Could you output only the lines from the one containing "def Surface.hdr (S" through the last line of the data, both included?

#### Recorded data:
● ● ●

/-- SELFCHECK reads from a packed byte the value that was packed at the range. -/
theorem extract_packByte (n : Nat) (hn : r.width = n) {v : BitVec n}
    (hmem : fieldAt r v.toNat ∈ fields) : extract n r (packByte fields) = v := by
  subst hn
  apply BitVec.eq_of_toNat_eq
  have hread := unpackByte_packByte h hmem
  simp only [fieldAt] at hread
  rw [extract, BitVec.toNat_setWidth, hread, Nat.mod_eq_of_lt v.isLt]

/-- SELFCHECK reads from a packed byte the flag that was packed at the bit. -/
theorem extractBit_packByte {v : Bool} (hmem : fieldAt r v.toNat ∈ fields) :
    extractBit r (packByte fields) = v := by
  have hread := unpackByte_packByte h hmem
  simp only [fieldAt] at hread
  have hlt : (unpackByte (packByte fields) r.off r.width).toNat < 2 := hread ▸ v.toNat_lt
  have hbit : bitNat (extractBit r (packByte fields)) = bitNat v := by
    rw [extractBit, bitNat_bne_zero hlt, hread, toNat_eq_bitNat]
  exact bitNat_injective hbit

end

@[simp] theorem buildFrame_header (cfg : Config) (r : RegsOf cfg.nbtn) (dx dy dyaw : Rat) :
    (buildFrame cfg r dx dy dyaw).header = packByte (headerFields cfg r) := rfl

/-- The CRC byte of a built frame is the CRC of its bytes 0-5 (43_frame_assembler.md R129). -/
theorem buildFrame_crc (cfg : Config) (r : RegsOf cfg.nbtn) (dx dy dyaw : Rat) :
    (buildFrame cfg r dx dy dyaw).crc = crcOf cfg (frameBody (buildFrame cfg r dx dy dyaw)) := rfl

/-! What SELFCHECK reads from the three packed bytes of a frame, field by field. -/

section
variable (cfg : Config) (r : RegsOf cfg.nbtn)

theorem extractBit_header_estopN :
    extractBit hdrEstopN (packByte (headerFields cfg r)) = !r.estop := by
  have hneg : (!r.estop).toNat = 1 - r.estop.toNat := by cases r.estop <;> rfl
  exact extractBit_packByte (headerFields_wellFormed cfg r) hdrEstopN (by simp [headerFields, hneg])

theorem extract_header_ts : extract 3 hdrTs (packByte (headerFields cfg r)) = r.ts :=
  extract_packByte (headerFields_wellFormed cfg r) hdrTs 3 rfl (by simp [headerFields])

theorem extract_firing_wheel :
    extract 2 firWheel (packByte (firingFields r)) = if r.estop then 0 else r.wheel :=
  extract_packByte (firingFields_wellFormed r) firWheel 2 rfl
    (by cases he : r.estop <;> simp [firingFields, he])

theorem extract_firing_fire : extract 2 firFire (packByte (firingFields r)) = r.fire :=
  extract_packByte (firingFields_wellFormed r) firFire 2 rfl (by simp [firingFields])

theorem extract_firing_taimatu :
    extract 2 firTaimatu (packByte (firingFields r)) = if r.estop then 0 else r.taimatu :=
  extract_packByte (firingFields_wellFormed r) firTaimatu 2 rfl
    (by cases he : r.estop <;> simp [firingFields, he])
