-- ==== Sys2Proof/Machine/Frame.lean ====
section
/-! DEFINITION. The bit-packer (40_framebuffer.md R77 to R79), the raw fields (43_frame_composer.md R110,
R111) and the frame as a pure function of the instance (R113). -/

namespace Sys2Proof.Machine

/-- `PB(k)[j]`: the pixel of index `8 * k + j`, or a pad bit, 0 (40_framebuffer.md R77, R78). -/
def Surface.packedBit (S : Surface) (k j : Nat) : Bool :=
  if Config.pixPerByte * k + j < S.npix then fbRead S.fb (Config.pixPerByte * k + j) else false

/-- `PB(k)`, the sum of `PB(k)[j] * 2^j` over `j` in 0..7 (40_framebuffer.md R77). -/
def Surface.packedByte (S : Surface) (k : Nat) : Byte :=
  BitVec.ofNat 8 ((List.range Config.pixPerByte).map fun j => (S.packedBit k j).toNat * 2 ^ j).sum

/-- `Packed(S) = [PB(0), ..., PB(P - 1)]` (40_framebuffer.md R79). -/
def Surface.packed (S : Surface) : List Byte := (List.range S.payloadBytes).map S.packedByte

/-- The header byte `HDR = ADDR + 17` (43_frame_composer.md R110). -/
def Surface.hdr (S : Surface) : Byte := S.addr.setWidth 8 + Config.addrOffset

/-- The resolution byte `RESB = ((W * H) div 8) mod 256` (43_frame_composer.md R111). -/
def Surface.resb (S : Surface) : Byte := BitVec.ofNat 8 (S.npix / Config.pixPerByte)

/-- `Body(S) = [HDR, RESB] ++ Packed(S)` (43_frame_composer.md R113). -/
def Surface.body (S : Surface) : List Byte := [S.hdr, S.resb] ++ S.packed

/-- `SumBody(S)`: header, resolution, payload and the end byte 0x03 (42_checksum.md R100). -/
def Surface.sumBody (S : Surface) : Byte := cksumSum S.body + Config.eof

/-- `CK(S)` (42_checksum.md R101). -/
def Surface.checksum (S : Surface) : Byte := cksumByte S.sumBody

/-- `Frame(S)` (43_frame_composer.md R113). -/
def Surface.frame (S : Surface) : List Byte :=
  [Config.sof] ++ S.body.flatMap hex ++ [Config.eof] ++ hex S.checksum

end Sys2Proof.Machine
end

● ● ●

#### Answer to this problem:
def Surface.hdr (S : Surface) : Byte := S.addr.setWidth 8 + Config.addrOffset

/-- The resolution byte `RESB = ((W * H) div 8) mod 256` (43_frame_composer.md R111). -/
def Surface.resb (S : Surface) : Byte := BitVec.ofNat 8 (S.npix / Config.pixPerByte)

/-- `Body(S) = [HDR, RESB] ++ Packed(S)` (43_frame_composer.md R113). -/
def Surface.body (S : Surface) : List Byte := [S.hdr, S.resb] ++ S.packed

/-- `SumBody(S)`: header, resolution, payload and the end byte 0x03 (42_checksum.md R100). -/
def Surface.sumBody (S : Surface) : Byte := cksumSum S.body + Config.eof

/-- `CK(S)` (42_checksum.md R101). -/
def Surface.checksum (S : Surface) : Byte := cksumByte S.sumBody

/-- `Frame(S)` (43_frame_composer.md R113). -/
def Surface.frame (S : Surface) : List Byte :=
  [Config.sof] ++ S.body.flatMap hex ++ [Config.eof] ++ hex S.checksum

end Sys2Proof.Machine
end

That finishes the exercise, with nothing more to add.